Third, British ministers will no longer have any credibility when they press other European leaders to spend more on defence, if the UK itself is heading in the opposite direction. All governments in Europe are under pressure to reduce expenditure; for most, with honourable exceptions like Poland, it is politically easier to cut defence budgets than health and welfare. Britain may encourage a downward spiral in defence spending in Europe.
Some EU leaders will be happy if the UK stops nagging them to do more on defence. But Commission President Jean-Claude Juncker was wrong to tell Welt am Sonntag on March 8th that “military answers are always the wrong answers”. Sometimes only effective military action can create the space to settle conflicts politically. By repeating the mantra that “there is no military solution” in Ukraine, the West has handed the initiative to Putin, who is ready to impose one. Andrew Wilson of University College London said memorably at the beginning of the Ukraine crisis that the EU “took a baguette to a knife fight”. A frank debate about European defence and security needs to acknowledge that the EU does not just need soft power tools like trade, aid and the rule of law if it is to ensure stability and progress in the neighbourhood. Europe may keep a baguette in one hand; it needs a sharp knife in the other.
Juncker was also wrong to suggest that Europe needed its own army – not just because the idea energises British eurosceptics in a sensitive pre-election period; but because institutions and processes cannot substitute for defence capabilities and political will. Having a European operational headquarters is of no use if there are too few forces to command and no consensus on what to do with those forces that exist. The EU can do more, however – if allowed by the UK and others – to help rationalise European defence markets, ensuring that the money that is available is spent efficiently; and to encourage its member-states to work together better on defence. There are good examples of countries agreeing to share capabilities, rather than duplicating them, among the Benelux and Nordic countries. But Europe needs to get beyond delivering the same output for smaller input, and increase both. That should be the focus of the European Council’s discussions on European defence in June, and of NATO’s spring ministerial meetings.

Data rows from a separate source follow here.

/-- R271: a command that ends with an error has changed nothing but `STATUS`, `RES`, and the side effect of its code:
`cfgError`, `busFault` or one count in `OVERRUN_COUNT`. (A `WAITDONE` that holds has not ended.) -/
def Obligations.FailedCommandsChangeNothingElse : Prop :=
  ∀ (s t : State) (i : Instr), exec i s = .next t → t.status ≠ .ok →
    (i = .waitdone → s.waitHold = false ∧ t.waitHold = false) →
    t = { s with
          status := t.status
          res := 0
          cfgError := s.cfgError || decide (t.status = .errConfig)
          busFault := s.busFault || decide (t.status = .errBus)
          overrunCount := if t.status = .errOverrun then satInc s.overrunCount else s.overrunCount }

/-! ## The format converter (`40_conversion.md`) -/

/-- R132, R137: `TOFLOAT` in each of its cases. A sample whose source no earlier sample wrote is the conversion of the old
source word; one whose source an earlier sample wrote is the conversion of what that sample wrote. -/
def Obligations.TofloatCommand : Prop :=
  ∀ s : State,
    (s.run = true → exec .tofloat s = .next { s with status := .errBusy, res := 0 }) ∧
    (s.run = false →
      (∃ i, i < s.arg3.toNat ∧
        (mapped (s.arg1 + BitVec.ofNat 32 i * s.arg2) = false ∨ mapped (s.arg0 + BitVec.ofNat 32 i) = false)) →
      exec .tofloat s = .next { s with status := .errBus, res := 0, busFault := true }) ∧
    (s.run = false →
      (∀ i, i < s.arg3.toNat →
        mapped (s.arg1 + BitVec.ofNat 32 i * s.arg2) = true ∧ mapped (s.arg0 + BitVec.ofNat 32 i) = true) →
      ∃ m : Memory, exec .tofloat s = .next { s with mem := m, status := .ok, res := 0 } ∧
        (∀ i, i < s.arg3.toNat →
          (∀ j, j < i → s.arg0 + BitVec.ofNat 32 j ≠ s.arg1 + BitVec.ofNat 32 i * s.arg2) →
          m.readWord (s.arg0 + BitVec.ofNat 32 i) =
            floatOf s.fxw.val (s.mem.readWord (s.arg1 + BitVec.ofNat 32 i * s.arg2))) ∧
        (∀ i j, i < s.arg3.toNat → j < i → s.arg0 + BitVec.ofNat 32 j = s.arg1 + BitVec.ofNat 32 i * s.arg2 →
          m.readWord (s.arg0 + BitVec.ofNat 32 i) = floatOf s.fxw.val (m.readWord (s.arg0 + BitVec.ofNat 32 j))) ∧
        s.mem.agreeOutside m s.arg3.toNat (fun i => s.arg0 + BitVec.ofNat 32 i))

/-- R134, R137: `TOFIXED` in each of its cases. It completes with the last of a sequence of memories and counts, in which
sample `i` is read, converted, written at `dst + i * stride` and counted if it saturates, before sample `i + 1` is read. -/
def Obligations.TofixedCommand : Prop :=
  ∀ s : State,
    (s.run = true → exec .tofixed s = .next { s with status := .errBusy, res := 0 }) ∧
    (s.run = false →
      (∃ i, i < s.arg3.toNat ∧
        (mapped (s.arg0 + BitVec.ofNat 32 i * s.arg2) = false ∨ mapped (s.arg1 + BitVec.ofNat 32 i) = false)) →
      exec .tofixed s = .next { s with status := .errBus, res := 0, busFault := true }) ∧
    (s.run = false →
      (∀ i, i < s.arg3.toNat →
        mapped (s.arg0 + BitVec.ofNat 32 i * s.arg2) = true ∧ mapped (s.arg1 + BitVec.ofNat 32 i) = true) →
      ∃ (m : Nat → Memory) (count : Nat → Word), m 0 = s.mem ∧ count 0 = s.satCount ∧
        (∀ i, i < s.arg3.toNat →
          m (i + 1) = (m i).writeWord (s.arg0 + BitVec.ofNat 32 i * s.arg2)
            (fixOf s.fxw.val ((m i).readWord (s.arg1 + BitVec.ofNat 32 i))).1 ∧
          count (i + 1) =
            if (fixOf s.fxw.val ((m i).readWord (s.arg1 + BitVec.ofNat 32 i))).2 then satInc (count i) else count i) ∧
        exec .tofixed s = .next { s with mem := m s.arg3.toNat, satCount := count s.arg3.toNat, status := .ok, res := 0 } ∧
        s.mem.agreeOutside (m s.arg3.toNat) s.arg3.toNat (fun i => s.arg0 + BitVec.ofNat 32 i * s.arg2))

/-- R134, R135: where source and destination words are different words, a word of the destination holds the conversion of
the last sample written there, and `SAT_COUNT` grows by the number of saturated samples, up to `2^32 - 1`. -/
def Obligations.TofixedSamplesAndCount : Prop :=
  ∀ s : State, s.run = false →
    (∀ i, i < s.arg3.toNat →
      mapped (s.arg0 + BitVec.ofNat 32 i * s.arg2) = true ∧ mapped (s.arg1 + BitVec.ofNat 32 i) = true) →
    (∀ i j, i < s.arg3.toNat → j < s.arg3.toNat → s.arg0 + BitVec.ofNat 32 i * s.arg2 ≠ s.arg1 + BitVec.ofNat 32 j) →
    ∃ (m : Memory) (count : Word),
      exec .tofixed s = .next { s with mem := m, satCount := count, status := .ok, res := 0 } ∧
      (∀ i, i < s.arg3.toNat →
        (∀ j, i < j → j < s.arg3.toNat → s.arg0 + BitVec.ofNat 32 j * s.arg2 ≠ s.arg0 + BitVec.ofNat 32 i * s.arg2) →
        m.readWord (s.arg0 + BitVec.ofNat 32 i * s.arg2) =
          (fixOf s.fxw.val (s.mem.readWord (s.arg1 + BitVec.ofNat 32 i))).1) ∧
      count.toNat = min (2 ^ 32 - 1) (s.satCount.toNat +
        ((List.range s.arg3.toNat).filter
          fun i => (fixOf s.fxw.val (s.mem.readWord (s.arg1 + BitVec.ofNat 32 i))).2).length)

/-- R131: `FloatOf(w)` is the binary32 value nearest to `z * 2^-(FXW-1)`, ties to even, in `[-1.0, +1.0]`, never `-0.0`, an
infinity, a NaN or a subnormal, and exact whenever `FXW <= 25` (values in units of `2^-149`). -/
def Obligations.FloatOfIsTheNearestFloat : Prop :=
  ∀ (fxw : Nat) (w : Word), 2 ≤ fxw → fxw ≤ 32 →
    f32IsFinite (floatOf fxw w) = true ∧
    (sextSample fxw w = 0 → floatOf fxw w = 0) ∧
    (sextSample fxw w ≠ 0 →
      f32Sign (floatOf fxw w) = decide (sextSample fxw w < 0) ∧ f32Exp (floatOf fxw w) ≠ 0) ∧
    |f32Units (floatOf fxw w)| ≤ 2 ^ 149 ∧
    (∀ g : Word, f32IsFinite g = true →
      |f32Units (floatOf fxw w) * 2 ^ (fxw - 1) - sextSample fxw w * 2 ^ 149| ≤
        |f32Units g * 2 ^ (fxw - 1) - sextSample fxw w * 2 ^ 149| ∧
      (|f32Units (floatOf fxw w) * 2 ^ (fxw - 1) - sextSample fxw w * 2 ^ 149| =
          |f32Units g * 2 ^ (fxw - 1) - sextSample fxw w * 2 ^ 149| →
        f32Units g ≠ f32Units (floatOf fxw w) → (floatOf fxw w).getLsbD 0 = false)) ∧
    (fxw ≤ 25 → f32Units (floatOf fxw w) * 2 ^ (fxw - 1) = sextSample fxw w * 2 ^ 149)

/-- R133: a finite word is rounded to a nearest sample, ties to even, and clamped; it saturates exactly when the rounded
value is outside the sample range. NaNs give 0 and infinities the rails, all saturated. -/
def Obligations.FixOfRoundsAndClamps : Prop :=
  ∀ (fxw : Nat) (f : Word), 2 ≤ fxw → fxw ≤ 32 →
    (f32IsNaN f = true → fixOf fxw f = (0, true)) ∧
    (f32IsInf f = true →
      fixOf fxw f = (BitVec.ofInt 32 (if f32Sign f then - 2 ^ (fxw - 1) else 2 ^ (fxw - 1) - 1), true)) ∧
    (f32IsFinite f = true → ∃ r : Int,
      (2 * |f32Units f * 2 ^ (fxw - 1) - r * 2 ^ 149| < 2 ^ 149 ∨
        (2 * |f32Units f * 2 ^ (fxw - 1) - r * 2 ^ 149| = 2 ^ 149 ∧ r % 2 = 0)) ∧
      fixOf fxw f =
        if 2 ^ (fxw - 1) - 1 < r then (BitVec.ofInt 32 (2 ^ (fxw - 1) - 1), true)
        else if r < - 2 ^ (fxw - 1) then (BitVec.ofInt 32 (- 2 ^ (fxw - 1)), true)
        else (BitVec.ofInt 32 r, false))

/-- R136: a sample `z` of magnitude at most `2^24`, or of at most 24 significant bits, comes back unchanged and not
saturated; any other comes back rounded to 24 significant bits (ties to even) and then clamped to `FX_MAX`, which alone
counts as a saturation; the difference is at most `2^(FXW-26)` sample steps. (R136 is derived in the spec, from R131 and
R133.) -/
def Obligations.RoundTripIsWithinHalfAnUlp : Prop :=
  ∀ (fxw : Nat) (w : Word), 2 ≤ fxw → fxw ≤ 32 →
    (|sextSample fxw w| ≤ 2 ^ 24 ∨ (∃ (m : Int) (k : Nat), |m| < 2 ^ 24 ∧ sextSample fxw w = m * 2 ^ k) →
      fixOf fxw (floatOf fxw w) = (BitVec.ofInt 32 (sextSample fxw w), false)) ∧
    (∀ k : Nat, 2 ^ (23 + k) ≤ |sextSample fxw w| → |sextSample fxw w| < 2 ^ (24 + k) →
      ∃ m : Int,
        (2 * |m * 2 ^ k - sextSample fxw w| < 2 ^ k ∨ (2 * |m * 2 ^ k - sextSample fxw w| = 2 ^ k ∧ m % 2 = 0)) ∧
        fixOf fxw (floatOf fxw w) =
          if 2 ^ (fxw - 1) - 1 < m * 2 ^ k then (BitVec.ofInt 32 (2 ^ (fxw - 1) - 1), true)
          else (BitVec.ofInt 32 (m * 2 ^ k), false)) ∧
    2 ^ 26 * |(fixOf fxw (floatOf fxw w)).1.toInt - sextSample fxw w| ≤ 2 ^ fxw

/-- `00_scope.md` R14, the rounding of every binary32 result (the IEEE definition is from general knowledge: assumption log
15): the word for `± n * 2^(-149 - k)` is finite with that sign and no finite magnitude is nearer, an equally near one only if
the result is even, below the midpoint of the largest finite value and `2^128`; from there on it is the infinity. -/
def Obligations.RoundingGivesTheNearestValue : Prop :=
  ∀ (sign : Bool) (n k : Nat),
    ((2 ^ 25 - 1) * 2 ^ (252 + k) ≤ n → f32Round sign n k = f32Inf sign) ∧
    (n < (2 ^ 25 - 1) * 2 ^ (252 + k) →
      f32IsFinite (f32Round sign n k) = true ∧ f32Sign (f32Round sign n k) = sign ∧
      ∀ g : Word, f32IsFinite g = true →
        |(f32Mag (f32Round sign n k) : Int) * 2 ^ k - n| ≤ |(f32Mag g : Int) * 2 ^ k - n| ∧
        (|(f32Mag (f32Round sign n k) : Int) * 2 ^ k - n| = |(f32Mag g : Int) * 2 ^ k - n| →
          f32Mag g ≠ f32Mag (f32Round sign n k) → (f32Round sign n k).getLsbD 0 = false))

/-- `00_scope.md` R14, the binary32 sum and product (IEEE definitions from general knowledge: assumption log 15): a NaN operand
and an invalid operation give a quiet NaN, whichever it is; infinities propagate with their sign; finite operands give the
exact result rounded once, an exact zero sum being `+0.0` unless both operands are `-0.0`. -/
def Obligations.SumAndProduct : Prop :=
  ∀ a b : Word,
    (f32IsNaN a = true ∨ f32IsNaN b = true ∨ (f32IsInf a = true ∧ f32IsZero b = true) ∨
        (f32IsZero a = true ∧ f32IsInf b = true) →
      f32IsNaN (f32Mul a b) = true ∧ (f32Mul a b).getLsbD 22 = true) ∧
    (f32IsNaN a = true ∨ f32IsNaN b = true ∨
        (f32IsInf a = true ∧ f32IsInf b = true ∧ f32Sign a ≠ f32Sign b) →
      f32IsNaN (f32Add a b) = true ∧ (f32Add a b).getLsbD 22 = true) ∧
    (f32IsInf a = true → f32IsNaN b = false → f32IsZero b = false →
      f32Mul a b = f32Inf (f32Sign a != f32Sign b) ∧ f32Mul b a = f32Inf (f32Sign a != f32Sign b)) ∧
    (f32IsInf a = true → f32IsFinite b = true ∨ b = a → f32Add a b = a ∧ f32Add b a = a) ∧
    (f32IsFinite a = true → f32IsFinite b = true →
      f32Mul a b = f32Round (f32Sign a != f32Sign b) (f32Mag a * f32Mag b) 149 ∧
      (f32Units a + f32Units b ≠ 0 →
        f32Add a b = f32Round (decide (f32Units a + f32Units b < 0)) (f32Units a + f32Units b).natAbs 0) ∧
      (f32Units a + f32Units b = 0 → f32Add a b = if a = 0x80000000 ∧ b = 0x80000000 then 0x80000000 else 0))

The next British government also needs to recognise the European dimension of defence and security policy. Britain faces larger and more diverse threats than in 2010 when it published its last national security strategy. But whatever Britain spends on countering them, the impact will be greater if the rest of Europe takes defence more seriously. A good starting point for the government that wins May’s election would be to reinforce Franco-British co-operation, to reassure France that the UK will remain a reliable defence partner. Then these two countries should persuade European finance ministers to stop budgeting on the basis that the world is at peace and defence spending is a luxury.
Ian Bond is director of foreign policy at the Centre for European Reform.